Post Time: 2025-07-18
When it comes to maintaining optimal health, one of the most critical factors is keeping your blood sugar levels in check. The ideal blood sugar range for healthy living varies depending on several factors such as age, sex, and overall health status. For adults without diabetes, a normal fasting plasma glucose (FPG) level should be between 70-99 mg/dL.
The Impact of Diet on Blood Sugar Levels
Monitoring your diet is essential in maintaining a stable blood sugar range. Consuming foods that are high in fiber can help slow down the digestion and absorption of carbohydrates, thus preventing sudden spikes in blood sugar levels. For instance, whole grains like brown rice, quinoa, and whole-wheat bread contain more fiber than their refined counterparts.
The Importance of Physical Activity on Blood Sugar Regulation
Regular physical activity not only helps maintain a healthy weight but also improves insulin sensitivity. This means that your body is able to effectively use insulin to regulate blood sugar levels. According to the American Diabetes Association (ADA), regular aerobic exercise such as walking, cycling, or swimming can help improve blood glucose control.

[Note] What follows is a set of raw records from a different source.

-- ==== Sys2Proof/Laws/State.lean ====
section
/-! SUPPORT. Laws of the state: what each update leaves as it was, and what the reads of cores, threads and registers give
after a write of one. -/

namespace Sys2Proof.Machine

/-! ### Cores -/

@[simp] theorem State.core_setCore_same (s : State) (k : Nat) (c : Core) : (s.setCore k c).core k = c := by
  simp [State.core, State.setCore]

theorem State.core_setCore_of_ne (s : State) {j k : Nat} (c : Core) (h : j ≠ k) : (s.setCore k c).core j = s.core j := by
  simp [State.core, State.setCore, AMap.getD_set_of_ne _ _ _ h]

@[simp] theorem State.core_modCore_same (s : State) (k : Nat) (f : Core → Core) : (s.modCore k f).core k = f (s.core k) := by
  simp [State.modCore]

theorem State.core_modCore_of_ne (s : State) {j k : Nat} (f : Core → Core) (h : j ≠ k) : (s.modCore k f).core j = s.core j := by
  simp [State.modCore, State.core_setCore_of_ne _ _ h]

@[simp] theorem State.core_verdict (s : State) (v : Verdict) (k : Nat) : (s.verdict v).core k = s.core k := rfl

@[simp] theorem State.core_post (s : State) (i : Instr) (k : Nat) : (s.post i).core k = s.core k := rfl

@[simp] theorem State.core_postIn (s : State) (i : Instr) (x : Input) (k : Nat) : (s.postIn i x).core k = s.core k := rfl

/-! ### Threads -/

@[simp] theorem Core.thread_setThread_same (c : Core) (t : Nat) (th : Thread) : (c.setThread t th).thread t = th := by
  simp [Core.thread, Core.setThread]

theorem Core.thread_setThread_of_ne (c : Core) {j t : Nat} (th : Thread) (h : j % 8 ≠ t % 8) :
    (c.setThread t th).thread j = c.thread j := by
  simp [Core.thread, Core.setThread, Ne.symm h]

@[simp] theorem Core.setThread_poison (c : Core) (t : Nat) (th : Thread) : (c.setThread t th).poison = c.poison := rfl

@[simp] theorem State.thread_setThread_same (s : State) (k t : Nat) (th : Thread) : (s.setThread k t th).thread k t = th := by
  simp [State.thread, State.setThread]

@[simp] theorem State.thread_modThread_same (s : State) (k t : Nat) (f : Thread → Thread) :
    (s.modThread k t f).thread k t = f (s.thread k t) := by
  simp [State.modThread]

theorem State.thread_modThread_of_ne (s : State) {k t j i : Nat} (f : Thread → Thread) (h : j ≠ k ∨ i % 8 ≠ t % 8) :
    (s.modThread k t f).thread j i = s.thread j i := by
  by_cases hk : j = k
  · subst hk
    have hi : i % 8 ≠ t % 8 := h.resolve_left (fun h => h rfl)
    simp [State.modThread, State.setThread, State.thread, Core.thread_setThread_of_ne _ _ hi]
  · simp [State.modThread, State.setThread, State.thread, State.core_modCore_of_ne _ _ hk]

@[simp] theorem State.th_modTh (s : State) (f : Thread → Thread) : (s.modTh f).th = f s.th :=
  State.thread_modThread_same s s.cur.core s.cur.thr f

@[simp] theorem State.th_verdict (s : State) (v : Verdict) : (s.verdict v).th = s.th := rfl

@[simp] theorem State.own_verdict (s : State) (v : Verdict) : (s.verdict v).own = s.own := rfl

@[simp] theorem State.own_modTh (s : State) (f : Thread → Thread) : (s.modTh f).own = s.own.setThread s.cur.thr (f s.th) :=
  State.core_modCore_same s s.cur.core _

@[simp] theorem State.own_modOwn (s : State) (f : Core → Core) : (s.modOwn f).own = f s.own :=
  State.core_modCore_same s s.cur.core f

theorem State.setCore_setCore (s : State) (k : Nat) (c d : Core) : (s.setCore k c).setCore k d = s.setCore k d := by
  simp [State.setCore]

theorem Core.setThread_setThread (c : Core) (t : Nat) (x y : Thread) : (c.setThread t x).setThread t y = c.setThread t y := by
  simp [Core.setThread]

/-- Two changes of the issuing thread are one. -/
theorem State.modTh_modTh (s : State) (f g : Thread → Thread) : (s.modTh f).modTh g = s.modTh (fun th => g (f th)) := by
  have h : (s.modTh f).thread s.cur.core s.cur.thr = f s.th := State.th_modTh s f
  show ((s.modTh f).setCore s.cur.core (((s.modTh f).core s.cur.core).setThread s.cur.thr (g ((s.modTh f).thread s.cur.core s.cur.thr)))) = _
  rw [h]
  have h2 : (s.modTh f).core s.cur.core = s.own.setThread s.cur.thr (f s.th) := State.own_modTh s f
  rw [h2, Core.setThread_setThread]
  exact State.setCore_setCore s _ _ _

/-! ### Registers (02 R46 to R48, 14 R375) -/

@[simp] theorem Thread.readS_zero (th : Thread) : th.readS 0 = 0 := rfl

@[simp] theorem Thread.writeS_zero (th : Thread) (x : Word) : th.writeS 0 x = th := rfl

theorem Thread.writeS_mode (th : Thread) (n : BitVec 6) (x : Word) : (th.writeS n x).mode = th.mode := by
  unfold Thread.writeS; repeat' split
  all_goals rfl

theorem Thread.readS_writeS_same (th : Thread) (n : BitVec 6) (x : Word) (h : n ≠ 0) : (th.writeS n x).readS n = x := by
  unfold Thread.writeS Thread.readS
  by_cases h6 : n.toNat < 60
  · rw [if_neg h, if_neg h, if_pos h6, if_pos h6]; simp
  · rw [if_neg h, if_neg h, if_neg h6, if_neg h6]; cases hm : th.mode <;> simp

theorem Thread.readS_writeS_of_ne (th : Thread) {n m : BitVec 6} (x : Word) (h : m ≠ n) :
    (th.writeS n x).readS m = th.readS m := by
  have hv : n.toNat ≠ m.toNat := fun e => h (BitVec.eq_of_toNat_eq e.symm)
  unfold Thread.writeS Thread.readS
  by_cases hn : n = 0
  · simp [hn]
  by_cases hm : m = 0
  · simp [hm]
  have h1 := n.isLt; have h2 := m.isLt
  by_cases h6 : n.toNat < 60 <;> by_cases h7 : m.toNat < 60 <;>
    simp only [hn, hm, h6, h7, if_true, if_false] <;> cases hmode : th.mode <;>
    simp [Vector.getElem_set, hv]
  all_goals (intro e; omega)

@[simp] theorem Thread.readV_writeV_same (th : Thread) (n : BitVec 5) (x : Vec) : (th.writeV n x).readV n = x := by
  simp [Thread.readV, Thread.writeV]

theorem Thread.readV_writeV_of_ne (th : Thread) {n m : BitVec 5} (x : Vec) (h : m ≠ n) :
    (th.writeV n x).readV m = th.readV m := by
  have hv : n.toNat ≠ m.toNat := fun e => h (BitVec.eq_of_toNat_eq e.symm)
  simp [Thread.readV, Thread.writeV, hv]

@[simp] theorem Thread.readQ_zero (th : Thread) : th.readQ 0 = BitVec.allOnes 128 := rfl

@[simp] theorem Thread.writeQ_zero (th : Thread) (x : Mask) : th.writeQ 0 x = th := rfl

theorem Thread.readQ_writeQ_same (th : Thread) (n : BitVec 3) (x : Mask) (h : n ≠ 0) : (th.writeQ n x).readQ n = x := by
  unfold Thread.readQ Thread.writeQ
  rw [if_neg h, if_neg h]; simp

theorem Thread.readQ_writeQ_of_ne (th : Thread) {n m : BitVec 3} (x : Mask) (h : m ≠ n) :
    (th.writeQ n x).readQ m = th.readQ m := by
  have hv : n.toNat ≠ m.toNat := fun e => h (BitVec.eq_of_toNat_eq e.symm)
  by_cases hn : n = 0
  · subst hn; rfl
  · unfold Thread.readQ Thread.writeQ
    rw [if_neg hn]; simp [hv]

The Role of Supplements in Supporting Healthy Blood Sugar Levels
Certain supplements have been shown to support healthy blood sugar ranges when consumed in moderation. For example, chromium and cinnamon extract have both been studied for their potential benefits on reducing fasting blood glucose levels. However, it's essential to consult with a healthcare professional before adding any new supplement to your regimen.

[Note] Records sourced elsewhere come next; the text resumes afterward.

theorem wf_applyPkt (s : State) (p : OrdPkt) (h : Memory.wf s.mem = true) {u : State} (e : (State.applyPkt s p) = some u) :
    Memory.wf u.mem = true := by
  unfold State.applyPkt at e
  dsimp only at e
  split at e
  · split at e
    · cases e; simp [h]
    · split at e
      · rw [mem_applyMsg _ _ _ _ e]; exact h
      · split at e
        · nomatch e
        · split at e
          · cases e; simp [h]
          · cases e; simp [h]
  · split at e
    · cases e; simp [h]
    · split at e
      · cases e; simp [h]
      · split at e
        · nomatch e
        · split at e
          · cases e; simp [h]
          · cases e; simp [h]
  · split at e
    · cases e; simp [h]
    · split at e
      · nomatch e
      · cases e; simp [h]
      · rename_i hr
        have h1 := wf_redPut _ _ _ _ _ h hr
        cases e
        split <;> simp [h1]

@[simp] theorem mem_applySignal (s : State) (k : Nat) (x : Nat × Nat) : (State.applySignal s k x).mem = s.mem := by
  unfold State.applySignal; grind [mem_modCore, mem_report, State.mem_foldl]

@[simp] theorem mem_passSemws (k : Nat) (x1 : List (Nat × Nat)) (x2 : State) : (passSemws k x1 x2).mem = x2.mem := by
  induction x1 generalizing x2 with
  | nil => rfl
  | cons a l ih => unfold passSemws; dsimp only; split <;> simp [ih]

@[simp] theorem mem_applySems (s : State) (core : Nat) : (State.applySems s core).mem = s.mem := by
  unfold State.applySems; simp [State.mem_foldl]

@[simp] theorem mem_updateSems (s : State) (core : Nat) : (State.updateSems s core).mem = s.mem := by
  unfold State.updateSems; dsimp only; split <;> simp

@[simp] theorem mem_watchOn (s : State) (k : Nat) (t : Nat) : (State.watchOn s k t).mem = s.mem := by
  unfold State.watchOn; grind [mem_modCluster, mem_postOnce, State.mem_foldl]

@[simp] theorem mem_watchLoad (s : State) (x1 : Word) : (State.watchLoad s x1).mem = s.mem := by
  unfold State.watchLoad; simp [mem_takeEntry]; done

theorem mem_reload (s : State) (k : Nat) (t : Nat) {u : State} (e : (State.reload s k t) = some u) : u.mem = s.mem := by
  unfold State.reload at e
  dsimp only at e
  split at e
  · split at e
    · cases e
    · cases e; simp [State.asThread]
  · cases e; rfl

@[simp] theorem wf_placeReady (s : State) (k : Nat) (d : Nat) (p : Nat) (c : Cont) (h : Memory.wf s.mem = true) :
    Memory.wf (State.placeReady s k d p c).mem = true := by
  unfold State.placeReady; dsimp only; (repeat' split) <;> simp [*, wf_writeCont, wf_wr]

theorem wf_resumeCont (s : State) (k : Nat) (t : Nat) (c : Cont) (h : Memory.wf s.mem = true) {u : State} (e : (State.resumeCont s k t c) = some u) :
    Memory.wf u.mem = true := by
  unfold State.resumeCont at e; dsimp only at e; (repeat' split at e) <;> first | contradiction | (cases e; simp [*, mem_acquire, mem_frameTouch, mem_drainOn, wf_clearExc])

@[simp] theorem mem_takeSuspended (s : State) (launch : Nat) (fr : Word) : (State.takeSuspended s launch fr).mem = s.mem := by
  unfold State.takeSuspended; simp [mem_modLaunch]; done

@[simp] theorem mem_countEnd (s : State) (task : Task) : (State.countEnd s task).mem = s.mem := by
  unfold State.countEnd; simp [mem_modLaunch, mem_postOnce]; done

@[simp] theorem mem_loseClaim (s : State) (e : DqEntry) : (State.loseClaim s e).mem = s.mem := by
  unfold State.loseClaim; grind [mem_modThread, mem_postOnce, State.mem_foldl]

theorem keeps_popTry (s : State) (busy : Bool) (k t : Nat) (e : DqEntry) (h : Memory.wf s.mem = true) :
    (s.popTry busy k t e).Keeps := by
  unfold State.popTry
  dsimp only
  repeat' split
  all_goals first
    | exact fun _ hv => hv
    | exact fun v hv => wf_diverge v _ _ _ _ _ _ hv
    | exact fun v hv => by rw [mem_frameFault]; exact hv
    | (refine wf_resumeCont _ _ _ _ ?_ ‹_›; rw [mem_loseClaim]; exact wf_removeEntry _ _ _ h ‹_›)

theorem keeps_done {u : State} (h : Memory.wf u.mem = true) : (EndAns.done u).Keeps := h

theorem keeps_joined (s : State) (busy : Bool) (k t : Nat) (P : Word) (c : Cont) (h : Memory.wf s.mem = true) :
    (s.joined busy k t P c).Keeps := by
  unfold State.joined
  repeat' split
  · exact fun v hv => wf_spillTo _ _ _ _ hv
  · exact keeps_done (by rw [mem_goIdle]; exact wf_pushDeque _ _ _ _ h)
  · exact fun _ hv => hv
  · exact keeps_done (wf_resumeCont _ _ _ _ h ‹_›)
  · exact fun v hv => by rw [mem_frameFault]; exact hv
  · exact keeps_done (by rw [mem_postOnce, mem_modThread]; exact h)

theorem keeps_endTask (busy : Bool) (n k t : Nat) (F : Task) (s : State) (h : Memory.wf s.mem = true) :
    (endTask busy n k t F s).Keeps := by
  have hf : ∀ (fr : Word), (EndAns.held (fun s => s.frameFault k t fr)).Keeps :=
    fun fr v hv => by rw [mem_frameFault]; exact hv
  have hi : ∀ {w : State}, Memory.wf w.mem = true → (EndAns.done (w.goIdle k t)).Keeps :=
    fun hw => keeps_done (by rw [mem_goIdle]; exact hw)
  induction n generalizing F s with
  | zero => exact fun _ hv => hv
  | succ n ih =>
    unfold endTask
    split
    · exact hf _
    · rename_i p hp
      have h0 := wf_returnFrame s F.launch F.frame p h
      generalize s.returnFrame F.launch F.frame p = v at h0
      dsimp only
      split
      · exact hi (by rw [mem_countEnd]; exact h0)
      · split
        · exact keeps_popTry _ _ _ _ _ h0
        · split
          · exact hf _
          · rename_i q hq
            have h1 : Memory.wf ((((v.joinAdd q false).frameTouch k F.parent q).releaseClock k (frameObj F.parent)
              ((v.thread k t).clock k t)).newInterval k t).mem = true := by
              rw [mem_newInterval, mem_releaseClock, mem_frameTouch]; exact wf_joinAdd _ _ _ h0
            generalize (((v.joinAdd q false).frameTouch k F.parent q).releaseClock k (frameObj F.parent)
              ((v.thread k t).clock k t)).newInterval k t = w at h1
            split
            · exact hi h1
            · split
              · split
                · exact hi h1
                · have h2 : Memory.wf ((w.setJoin q 0 false (w.joinTerm q)).takeSuspended F.launch F.parent).mem = true := by
                    rw [mem_takeSuspended]; exact wf_setJoin _ _ _ _ _ h1
                  exact keeps_joined _ _ _ _ _ _ h2
              · split
                · split
                  · exact hi h1
                  · exact ih _ _ (by rw [mem_takeSuspended]; exact h1)
                · exact hi h1

@[simp] theorem wf_storeExc (s : State) (p : Nat) (sidx : BitVec 32) (x : Word) (h : Memory.wf s.mem = true) :
    Memory.wf (State.storeExc s p sidx x).mem = true := by
  unfold State.storeExc; grind [wf_wr, wf_wrWake]

@[simp] theorem mem_retire (s : State) (k : Nat) (t : Nat) : (State.retire s k t).mem = s.mem := by
  unfold State.retire
  dsimp only
  split
  · exact mem_modThread _ _ _ _
  · rw [mem_postAll, State.mem_foldl _ (fun u g => mem_postOnce u _)]; simp

@[simp] theorem mem_setLoop (s : State) (launch : Nat) (n : Nat) (x : Loop) : (State.setLoop s launch n x).mem = s.mem := by
  unfold State.setLoop; simp [mem_modLaunch]; done

@[simp] theorem mem_ticketServe (s : State) (k : Nat) (t : Nat) (l : Launch) (n : Nat) (forced : Option Word) :
    (State.ticketServe s k t l n forced).mem = s.mem := by
  unfold State.ticketServe; grind [mem_grantTo, mem_setLoop, State.mem_foldl]

theorem wf_logCheck_wait (s : State) (k t kind loop : Nat) (h : Memory.wf s.mem = true) {u : State}
    (e : s.logCheck k t kind loop = .wait u) : Memory.wf u.mem = true := by
  have hd := fun a b c d e f => wf_diverge s a b c d e f h
  have hf := fun a b c d => wf_logFull s a b c d h
  unfold State.logCheck at e
  generalize State.diverge s = D at e hd
  generalize State.logFull s = F at e hf
  dsimp only at e
  split at e
  · nomatch e
  · split at e
    · nomatch e
    · split at e
      · rw [← LogAnswer.wait.inj e]; exact h
      · split at e
        · rw [← LogAnswer.wait.inj e]; exact hf _ _ _ _
        · split at e
          · rw [← LogAnswer.wait.inj e]; exact h
          · split at e
            · nomatch e
            · split at e
              · rw [← LogAnswer.wait.inj e]; exact hd _ _ _ _ _ _
              · split at e
                · rw [← LogAnswer.wait.inj e]; exact h
                · split at e
                  · rw [← LogAnswer.wait.inj e]; exact hd _ _ _ _ _ _
                  · nomatch e
@[simp] theorem wf_ticketTry (s : State) (k : Nat) (t : Nat) (h : Memory.wf s.mem = true) : Memory.wf (State.ticketTry s k t).1.mem = true := by
  unfold State.ticketTry
  split
  · exact h
  · dsimp only
    split
    · exact wf_logCheck_wait _ _ _ _ _ h ‹_›
    · simp [h]
    · simp [h]

@[simp] theorem mem_grabbed (s : State) (d : Nat) (k : Nat) (t : Nat) : (State.grabbed s d k t).mem = s.mem := by
  unfold State.grabbed; rfl

theorem wf_donateTry (s : State) (k : Nat) (t : Nat) (h : Memory.wf s.mem = true) {u : State} (e : (State.donateTry s k t) = some u) :
    Memory.wf u.mem = true := by
  unfold State.donateTry at e; dsimp only at e; (repeat' split at e) <;> first | contradiction | (cases e; simp [*, wf_wrWords, mem_grantTo, wf_wr, mem_release])

@[simp] theorem mem_startFresh (s : State) (l : Launch) (k : Nat) (t : Nat) (kind : Nat) (pc : Word) (args : List Word) :
    (State.startFresh s l k t kind pc args).mem = s.mem := by
  unfold State.startFresh; grind [mem_modThread, mem_drainOn, mem_newInterval, mem_setCore, mem_modLaunch, State.mem_foldl]

@[simp] theorem mem_joinGrab (s : State) (d k t : Nat) : (State.joinGrab s d k t).mem = s.mem := mem_modCDie _ _ _

@[simp] theorem mem_leaveGrab (s : State) (d k t : Nat) : (State.leaveGrab s d k t).mem = s.mem := mem_modCDie _ _ _

@[simp] theorem wf_relinkReady (s : State) (k d : Nat) (c : Cont) (h : Memory.wf s.mem = true) :
    Memory.wf (State.relinkReady s k d c).mem = true := by
  unfold State.relinkReady; split
  · exact h
  · exact wf_wrWake _ _ _ _ h

@[simp] theorem mem_reserveFrame (s : State) (launch : Nat) (fr : Word) (k t : Nat) :
    (State.reserveFrame s launch fr k t).mem = s.mem := mem_modLaunch _ _ _

@[simp] theorem mem_reserveAhead (s : State) (l : Launch) (k t : Nat) (seg : Nat × Word × Word) :
    (State.reserveAhead s l k t seg).mem = s.mem := by
  unfold State.reserveAhead; (repeat' split) <;> simp

@[simp] theorem wf_claim (s : State) (l : Launch) (k : Nat) (t : Nat) (f : Found) (forced : Option Word) (h : Memory.wf s.mem = true) :
    Memory.wf (State.claim s l k t f forced).mem = true := by
  unfold State.claim
  have h0 : Memory.wf (s.modLaunch l.id (fun l => { l with reserved := l.reserved.filter (fun x => !(x.2 == (k, t % 8))) })).mem = true := by
    simp [h]
  generalize s.modLaunch l.id _ = v at h0 ⊢
  dsimp only
  repeat' split
  all_goals try simp only [mem_postOnce, mem_modThread, mem_modCore, mem_modCDie, mem_loseClaim, mem_startFresh, mem_setLoop,
    mem_grabbed, mem_acquire]
  all_goals first | exact h0 | exact wf_relinkReady _ _ _ _ h0 | exact wf_wrWake _ _ _ _ h0

@[simp] theorem wf_searchReplay (s : State) (l : Launch) (k t : Nat) (h : Memory.wf s.mem = true) :
    Memory.wf (State.searchReplay s l k t).1.mem = true := by
  unfold State.searchReplay
  dsimp only
  (repeat' split) <;> simp [h]

@[simp] theorem wf_searchTry (s : State) (k : Nat) (t : Nat) (h : Memory.wf s.mem = true) : Memory.wf (State.searchTry s k t).1.mem = true := by
  unfold State.searchTry
  split
  · exact h
  · split
    · exact h
    · split
      · exact wf_searchReplay _ _ _ _ h
      · dsimp only
        split
        · simp [h]
        · rename_i l _ _ _ f _
          have h0 : Memory.wf (if s.takesUnit k f then s.joinGrab (s.ticketDie k) k t else s.leaveGrab (s.ticketDie k) k t).mem = true := by
            split <;> simp [h]
          generalize (if s.takesUnit k f then s.joinGrab (s.ticketDie k) k t else s.leaveGrab (s.ticketDie k) k t) = v at h0 ⊢
          split
          · exact h0
          · split
            · rw [mem_frameFault]; exact h0
            · split
              · exact wf_logCheck_wait _ _ _ _ _ h0 ‹_›
              · refine wf_claim _ _ _ _ _ _ ?_
                split <;> simp [h0]
              · exact h0

@[simp] theorem mem_joinSearch (s : State) (k : Nat) (t : Nat) : (State.joinSearch s k t).mem = s.mem := by
  unfold State.joinSearch; rfl

@[simp] theorem mem_leaveSearch (s : State) (k : Nat) (t : Nat) : (State.leaveSearch s k t).mem = s.mem := by
  unfold State.leaveSearch; rfl

@[simp] theorem mem_copyTiles (s : State) (x1 : Nat) (b : Nat) (l : List Nat) : (State.copyTiles s x1 b l).mem = s.mem := by
  unfold State.copyTiles; grind [mem_modCore, State.mem_foldl]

The Link Between Stress and Blood Sugar Fluctuations
Stress can significantly impact blood sugar regulation by increasing cortisol production in the body. Elevated cortisol levels can raise blood sugar levels by promoting gluconeogenesis - the process of glucose production from non-carbohydrate sources. To manage stress, engage in relaxation techniques such as meditation or yoga.
The Connection Between Sleep and Blood Sugar Regulation
Getting adequate sleep is crucial for maintaining a healthy blood sugar range. Poor sleep quality has been linked to increased risk of developing insulin resistance, which can lead to type 2 diabetes. The National Institute of Health recommends at least seven hours of sleep each night for optimal health.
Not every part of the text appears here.